**Directions:** Whenever the word "extractLsb" shows up in a line of the data, copy that line.

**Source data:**

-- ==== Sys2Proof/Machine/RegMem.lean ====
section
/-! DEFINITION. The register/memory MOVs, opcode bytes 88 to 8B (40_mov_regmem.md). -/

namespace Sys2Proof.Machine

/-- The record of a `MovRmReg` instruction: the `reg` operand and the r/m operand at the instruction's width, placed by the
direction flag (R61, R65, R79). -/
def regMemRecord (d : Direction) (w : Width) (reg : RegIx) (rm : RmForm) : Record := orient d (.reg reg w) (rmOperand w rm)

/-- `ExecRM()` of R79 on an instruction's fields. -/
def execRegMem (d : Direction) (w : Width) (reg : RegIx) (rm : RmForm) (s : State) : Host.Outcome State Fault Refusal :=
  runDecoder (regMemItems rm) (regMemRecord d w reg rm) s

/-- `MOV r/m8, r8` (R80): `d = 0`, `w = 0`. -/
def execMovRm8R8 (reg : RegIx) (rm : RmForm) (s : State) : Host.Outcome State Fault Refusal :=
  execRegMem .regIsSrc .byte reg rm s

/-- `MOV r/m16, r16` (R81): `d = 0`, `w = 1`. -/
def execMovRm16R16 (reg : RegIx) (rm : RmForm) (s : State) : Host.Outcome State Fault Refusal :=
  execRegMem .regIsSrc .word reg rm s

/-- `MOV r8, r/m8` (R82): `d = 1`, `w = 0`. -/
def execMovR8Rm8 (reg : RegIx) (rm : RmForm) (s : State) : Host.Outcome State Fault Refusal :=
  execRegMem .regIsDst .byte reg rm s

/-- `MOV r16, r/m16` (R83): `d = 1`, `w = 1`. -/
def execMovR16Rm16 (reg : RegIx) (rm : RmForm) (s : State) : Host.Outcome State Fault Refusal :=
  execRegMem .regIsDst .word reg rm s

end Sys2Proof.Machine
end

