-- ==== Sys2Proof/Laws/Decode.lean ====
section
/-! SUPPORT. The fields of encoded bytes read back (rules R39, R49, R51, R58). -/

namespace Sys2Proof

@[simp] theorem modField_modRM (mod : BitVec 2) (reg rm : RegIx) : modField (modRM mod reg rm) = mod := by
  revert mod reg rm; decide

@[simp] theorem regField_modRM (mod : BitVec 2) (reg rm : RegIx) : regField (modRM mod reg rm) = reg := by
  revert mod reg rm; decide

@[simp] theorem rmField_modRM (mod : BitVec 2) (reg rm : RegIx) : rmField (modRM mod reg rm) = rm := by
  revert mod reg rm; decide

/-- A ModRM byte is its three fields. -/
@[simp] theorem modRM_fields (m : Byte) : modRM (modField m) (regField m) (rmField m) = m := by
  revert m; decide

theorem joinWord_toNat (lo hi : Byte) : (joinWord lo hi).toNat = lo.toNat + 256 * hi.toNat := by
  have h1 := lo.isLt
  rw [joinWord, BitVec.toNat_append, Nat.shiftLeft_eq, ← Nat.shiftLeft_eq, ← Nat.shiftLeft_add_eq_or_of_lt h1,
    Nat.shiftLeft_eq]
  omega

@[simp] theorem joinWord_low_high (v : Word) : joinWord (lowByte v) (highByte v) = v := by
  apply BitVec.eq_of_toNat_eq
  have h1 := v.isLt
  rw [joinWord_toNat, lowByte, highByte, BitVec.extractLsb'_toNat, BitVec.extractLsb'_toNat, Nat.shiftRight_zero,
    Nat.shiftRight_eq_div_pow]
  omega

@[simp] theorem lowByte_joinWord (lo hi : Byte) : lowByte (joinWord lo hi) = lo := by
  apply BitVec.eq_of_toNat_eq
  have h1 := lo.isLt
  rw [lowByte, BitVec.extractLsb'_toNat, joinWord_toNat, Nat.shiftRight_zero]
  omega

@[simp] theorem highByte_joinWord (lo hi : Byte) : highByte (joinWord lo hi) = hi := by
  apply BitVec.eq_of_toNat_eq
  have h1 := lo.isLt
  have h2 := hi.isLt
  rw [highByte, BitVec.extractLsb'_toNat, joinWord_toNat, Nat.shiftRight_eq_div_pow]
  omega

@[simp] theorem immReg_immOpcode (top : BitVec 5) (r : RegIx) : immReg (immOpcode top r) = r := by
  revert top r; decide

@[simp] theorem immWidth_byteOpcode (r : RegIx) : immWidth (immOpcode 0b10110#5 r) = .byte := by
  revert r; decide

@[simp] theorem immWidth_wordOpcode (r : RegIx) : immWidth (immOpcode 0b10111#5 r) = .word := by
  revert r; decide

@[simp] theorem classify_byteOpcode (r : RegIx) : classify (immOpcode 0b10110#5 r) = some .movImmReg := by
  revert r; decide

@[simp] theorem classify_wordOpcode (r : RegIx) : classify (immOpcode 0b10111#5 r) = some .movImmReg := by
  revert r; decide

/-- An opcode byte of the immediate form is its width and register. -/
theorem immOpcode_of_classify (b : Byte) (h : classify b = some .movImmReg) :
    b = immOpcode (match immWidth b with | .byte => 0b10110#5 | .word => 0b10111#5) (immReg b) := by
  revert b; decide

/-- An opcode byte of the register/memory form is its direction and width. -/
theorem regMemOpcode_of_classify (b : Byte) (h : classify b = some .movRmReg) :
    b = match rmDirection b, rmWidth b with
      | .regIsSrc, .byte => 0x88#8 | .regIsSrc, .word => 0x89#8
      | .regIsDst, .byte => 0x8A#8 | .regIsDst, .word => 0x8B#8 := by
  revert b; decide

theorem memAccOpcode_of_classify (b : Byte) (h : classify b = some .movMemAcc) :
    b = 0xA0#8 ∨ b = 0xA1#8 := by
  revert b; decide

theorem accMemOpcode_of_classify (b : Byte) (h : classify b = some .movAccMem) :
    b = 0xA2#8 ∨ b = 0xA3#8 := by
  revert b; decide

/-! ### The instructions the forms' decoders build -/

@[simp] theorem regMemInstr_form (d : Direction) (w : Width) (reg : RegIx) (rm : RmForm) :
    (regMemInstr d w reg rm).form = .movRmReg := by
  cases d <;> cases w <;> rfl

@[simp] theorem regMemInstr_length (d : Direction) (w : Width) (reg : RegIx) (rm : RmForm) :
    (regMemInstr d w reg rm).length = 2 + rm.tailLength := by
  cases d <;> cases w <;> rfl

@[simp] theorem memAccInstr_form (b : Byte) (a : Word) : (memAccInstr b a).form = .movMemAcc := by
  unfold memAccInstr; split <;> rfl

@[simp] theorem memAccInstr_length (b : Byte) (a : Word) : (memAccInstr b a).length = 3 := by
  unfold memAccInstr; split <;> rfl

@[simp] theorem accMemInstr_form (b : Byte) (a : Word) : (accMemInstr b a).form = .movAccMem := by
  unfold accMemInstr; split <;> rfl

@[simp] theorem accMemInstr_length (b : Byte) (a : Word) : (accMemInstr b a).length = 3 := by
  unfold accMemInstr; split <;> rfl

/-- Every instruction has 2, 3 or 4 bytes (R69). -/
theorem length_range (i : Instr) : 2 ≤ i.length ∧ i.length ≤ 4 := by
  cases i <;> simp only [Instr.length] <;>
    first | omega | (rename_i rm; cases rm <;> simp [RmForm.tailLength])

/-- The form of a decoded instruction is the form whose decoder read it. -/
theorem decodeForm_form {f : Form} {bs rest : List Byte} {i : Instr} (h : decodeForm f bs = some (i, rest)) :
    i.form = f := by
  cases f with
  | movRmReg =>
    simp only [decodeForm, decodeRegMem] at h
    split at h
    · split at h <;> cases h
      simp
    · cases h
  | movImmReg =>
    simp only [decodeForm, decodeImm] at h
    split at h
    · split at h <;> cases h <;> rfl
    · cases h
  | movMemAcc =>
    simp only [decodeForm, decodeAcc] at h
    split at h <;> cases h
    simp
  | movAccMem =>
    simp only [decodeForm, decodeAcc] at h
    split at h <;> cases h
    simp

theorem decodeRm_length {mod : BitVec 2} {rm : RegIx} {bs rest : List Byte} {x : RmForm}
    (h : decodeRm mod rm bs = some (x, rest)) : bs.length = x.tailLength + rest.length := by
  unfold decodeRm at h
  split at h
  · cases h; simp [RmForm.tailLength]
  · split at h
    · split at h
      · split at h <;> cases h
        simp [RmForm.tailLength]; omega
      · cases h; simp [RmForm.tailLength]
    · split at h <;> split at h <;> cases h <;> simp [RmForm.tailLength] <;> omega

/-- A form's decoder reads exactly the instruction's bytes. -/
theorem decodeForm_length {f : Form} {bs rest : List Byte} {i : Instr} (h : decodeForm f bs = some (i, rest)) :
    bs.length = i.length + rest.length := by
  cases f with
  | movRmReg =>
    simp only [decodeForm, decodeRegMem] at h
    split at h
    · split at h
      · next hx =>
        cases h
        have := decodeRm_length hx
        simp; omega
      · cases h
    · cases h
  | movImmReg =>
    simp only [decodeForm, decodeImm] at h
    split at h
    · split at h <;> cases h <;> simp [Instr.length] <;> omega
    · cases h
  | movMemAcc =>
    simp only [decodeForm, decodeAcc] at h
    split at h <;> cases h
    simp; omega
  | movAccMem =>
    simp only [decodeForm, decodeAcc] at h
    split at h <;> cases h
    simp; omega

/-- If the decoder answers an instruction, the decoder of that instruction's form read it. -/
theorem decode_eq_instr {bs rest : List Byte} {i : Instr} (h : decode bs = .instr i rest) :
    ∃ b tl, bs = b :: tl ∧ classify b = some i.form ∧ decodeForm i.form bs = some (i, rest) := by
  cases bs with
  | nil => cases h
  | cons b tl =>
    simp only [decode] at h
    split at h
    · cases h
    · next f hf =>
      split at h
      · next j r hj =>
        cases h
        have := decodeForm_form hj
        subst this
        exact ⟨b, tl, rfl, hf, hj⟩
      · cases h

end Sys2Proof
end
* * *
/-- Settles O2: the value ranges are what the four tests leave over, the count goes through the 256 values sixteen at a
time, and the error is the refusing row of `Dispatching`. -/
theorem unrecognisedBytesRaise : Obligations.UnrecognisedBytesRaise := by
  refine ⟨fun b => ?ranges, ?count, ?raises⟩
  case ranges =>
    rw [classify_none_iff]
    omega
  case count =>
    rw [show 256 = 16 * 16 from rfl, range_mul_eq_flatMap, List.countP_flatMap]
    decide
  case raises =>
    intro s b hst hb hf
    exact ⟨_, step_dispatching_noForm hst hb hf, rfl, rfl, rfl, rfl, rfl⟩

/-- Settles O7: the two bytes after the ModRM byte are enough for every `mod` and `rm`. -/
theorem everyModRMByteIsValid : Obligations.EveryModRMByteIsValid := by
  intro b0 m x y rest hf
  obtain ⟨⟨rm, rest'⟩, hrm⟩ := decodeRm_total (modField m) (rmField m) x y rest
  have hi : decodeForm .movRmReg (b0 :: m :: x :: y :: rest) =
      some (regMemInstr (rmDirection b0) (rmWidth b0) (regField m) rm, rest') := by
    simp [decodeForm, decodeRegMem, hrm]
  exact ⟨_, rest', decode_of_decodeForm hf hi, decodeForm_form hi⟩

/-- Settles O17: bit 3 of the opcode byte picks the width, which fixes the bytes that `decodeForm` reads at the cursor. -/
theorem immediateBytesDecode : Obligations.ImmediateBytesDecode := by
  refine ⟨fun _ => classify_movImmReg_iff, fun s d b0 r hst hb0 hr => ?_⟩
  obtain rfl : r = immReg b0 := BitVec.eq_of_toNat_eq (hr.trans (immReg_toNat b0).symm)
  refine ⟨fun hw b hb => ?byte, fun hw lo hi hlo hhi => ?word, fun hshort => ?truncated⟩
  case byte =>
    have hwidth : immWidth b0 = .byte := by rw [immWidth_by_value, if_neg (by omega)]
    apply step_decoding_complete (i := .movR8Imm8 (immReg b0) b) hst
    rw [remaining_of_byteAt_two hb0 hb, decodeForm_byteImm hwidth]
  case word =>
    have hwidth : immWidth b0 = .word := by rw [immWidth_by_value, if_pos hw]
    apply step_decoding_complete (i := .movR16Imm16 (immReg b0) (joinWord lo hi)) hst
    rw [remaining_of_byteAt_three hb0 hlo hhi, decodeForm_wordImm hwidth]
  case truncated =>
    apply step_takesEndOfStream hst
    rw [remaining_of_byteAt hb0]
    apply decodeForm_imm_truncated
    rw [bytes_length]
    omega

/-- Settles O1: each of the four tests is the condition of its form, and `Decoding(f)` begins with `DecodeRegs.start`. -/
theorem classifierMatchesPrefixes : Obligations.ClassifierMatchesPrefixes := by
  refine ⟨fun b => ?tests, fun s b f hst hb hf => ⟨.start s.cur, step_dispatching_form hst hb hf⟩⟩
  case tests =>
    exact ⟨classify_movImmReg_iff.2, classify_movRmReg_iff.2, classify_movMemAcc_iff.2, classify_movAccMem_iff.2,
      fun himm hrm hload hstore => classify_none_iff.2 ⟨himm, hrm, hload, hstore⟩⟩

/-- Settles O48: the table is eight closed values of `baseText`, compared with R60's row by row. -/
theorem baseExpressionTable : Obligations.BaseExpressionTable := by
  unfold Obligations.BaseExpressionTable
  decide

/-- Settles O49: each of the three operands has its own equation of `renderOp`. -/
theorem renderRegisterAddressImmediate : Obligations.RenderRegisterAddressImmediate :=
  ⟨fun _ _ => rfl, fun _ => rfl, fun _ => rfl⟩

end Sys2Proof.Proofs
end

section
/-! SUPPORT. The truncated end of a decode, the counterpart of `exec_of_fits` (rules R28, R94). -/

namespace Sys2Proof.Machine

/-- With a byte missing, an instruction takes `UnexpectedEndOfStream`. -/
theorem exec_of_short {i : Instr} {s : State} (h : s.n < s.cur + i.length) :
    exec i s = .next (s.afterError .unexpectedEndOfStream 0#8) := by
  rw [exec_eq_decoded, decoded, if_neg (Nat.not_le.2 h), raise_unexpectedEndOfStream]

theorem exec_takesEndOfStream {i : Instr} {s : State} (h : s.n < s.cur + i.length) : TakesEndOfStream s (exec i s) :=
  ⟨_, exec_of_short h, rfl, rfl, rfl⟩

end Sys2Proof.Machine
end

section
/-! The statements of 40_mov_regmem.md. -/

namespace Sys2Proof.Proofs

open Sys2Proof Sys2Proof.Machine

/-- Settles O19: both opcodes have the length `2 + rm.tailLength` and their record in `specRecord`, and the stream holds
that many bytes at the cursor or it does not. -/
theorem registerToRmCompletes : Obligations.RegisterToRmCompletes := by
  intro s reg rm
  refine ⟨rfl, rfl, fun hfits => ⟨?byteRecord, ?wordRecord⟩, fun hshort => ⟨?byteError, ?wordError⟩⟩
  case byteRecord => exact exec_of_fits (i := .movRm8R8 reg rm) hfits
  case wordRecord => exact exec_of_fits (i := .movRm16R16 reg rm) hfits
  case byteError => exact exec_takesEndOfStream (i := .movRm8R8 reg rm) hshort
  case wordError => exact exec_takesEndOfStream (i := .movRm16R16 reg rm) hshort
--
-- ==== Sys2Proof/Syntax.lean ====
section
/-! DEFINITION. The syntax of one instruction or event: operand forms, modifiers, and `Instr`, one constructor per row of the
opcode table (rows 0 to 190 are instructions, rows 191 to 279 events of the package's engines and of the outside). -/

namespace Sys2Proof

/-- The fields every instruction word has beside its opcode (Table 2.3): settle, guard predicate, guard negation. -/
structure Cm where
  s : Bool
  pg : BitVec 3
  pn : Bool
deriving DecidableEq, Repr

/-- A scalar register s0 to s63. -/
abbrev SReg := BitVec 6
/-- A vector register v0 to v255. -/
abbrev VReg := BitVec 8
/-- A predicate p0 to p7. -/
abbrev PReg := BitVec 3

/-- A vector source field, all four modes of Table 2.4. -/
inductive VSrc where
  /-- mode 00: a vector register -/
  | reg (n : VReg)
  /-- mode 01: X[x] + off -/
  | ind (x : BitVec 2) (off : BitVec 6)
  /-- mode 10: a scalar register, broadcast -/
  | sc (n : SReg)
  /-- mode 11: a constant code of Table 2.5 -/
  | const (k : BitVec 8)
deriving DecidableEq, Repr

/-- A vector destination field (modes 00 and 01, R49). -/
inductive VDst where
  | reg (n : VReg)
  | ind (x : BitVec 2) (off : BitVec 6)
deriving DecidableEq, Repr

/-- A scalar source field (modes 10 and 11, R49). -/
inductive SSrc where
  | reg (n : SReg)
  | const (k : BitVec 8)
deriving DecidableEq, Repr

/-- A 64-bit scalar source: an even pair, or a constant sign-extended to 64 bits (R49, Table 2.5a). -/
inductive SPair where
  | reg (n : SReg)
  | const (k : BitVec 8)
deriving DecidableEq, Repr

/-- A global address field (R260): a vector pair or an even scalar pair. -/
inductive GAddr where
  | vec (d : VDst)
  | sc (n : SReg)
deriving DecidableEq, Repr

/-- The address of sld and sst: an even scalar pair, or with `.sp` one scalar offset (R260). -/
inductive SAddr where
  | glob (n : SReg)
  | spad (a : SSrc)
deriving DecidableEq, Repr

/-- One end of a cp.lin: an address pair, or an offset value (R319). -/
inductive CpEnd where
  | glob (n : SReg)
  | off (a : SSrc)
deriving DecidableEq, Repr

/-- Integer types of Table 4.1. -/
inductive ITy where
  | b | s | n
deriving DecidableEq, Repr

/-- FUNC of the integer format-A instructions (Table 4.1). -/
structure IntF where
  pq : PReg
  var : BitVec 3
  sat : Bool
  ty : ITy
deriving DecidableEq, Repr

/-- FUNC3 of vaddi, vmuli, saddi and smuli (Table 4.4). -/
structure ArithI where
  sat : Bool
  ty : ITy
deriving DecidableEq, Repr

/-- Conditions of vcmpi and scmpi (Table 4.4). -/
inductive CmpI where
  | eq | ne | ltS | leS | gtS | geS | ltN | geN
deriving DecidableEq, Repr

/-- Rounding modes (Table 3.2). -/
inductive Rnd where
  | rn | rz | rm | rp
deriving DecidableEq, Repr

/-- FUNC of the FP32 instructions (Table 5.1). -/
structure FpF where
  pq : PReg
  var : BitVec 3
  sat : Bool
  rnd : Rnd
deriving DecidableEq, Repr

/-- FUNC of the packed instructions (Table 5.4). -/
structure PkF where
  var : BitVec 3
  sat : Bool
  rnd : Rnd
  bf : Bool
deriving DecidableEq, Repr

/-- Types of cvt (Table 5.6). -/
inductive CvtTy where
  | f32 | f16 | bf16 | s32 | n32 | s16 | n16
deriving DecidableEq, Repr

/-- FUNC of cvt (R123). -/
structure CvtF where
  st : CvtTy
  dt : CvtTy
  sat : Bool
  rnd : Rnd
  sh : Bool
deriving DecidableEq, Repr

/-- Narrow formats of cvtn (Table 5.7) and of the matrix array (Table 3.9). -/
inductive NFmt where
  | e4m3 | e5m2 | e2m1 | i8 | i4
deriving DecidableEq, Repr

**Solved exercise:**
  rw [joinWord_toNat, lowByte, highByte, BitVec.extractLsb'_toNat, BitVec.extractLsb'_toNat, Nat.shiftRight_zero,
  rw [lowByte, BitVec.extractLsb'_toNat, joinWord_toNat, Nat.shiftRight_zero]
  rw [highByte, BitVec.extractLsb'_toNat, joinWord_toNat, Nat.shiftRight_eq_div_pow]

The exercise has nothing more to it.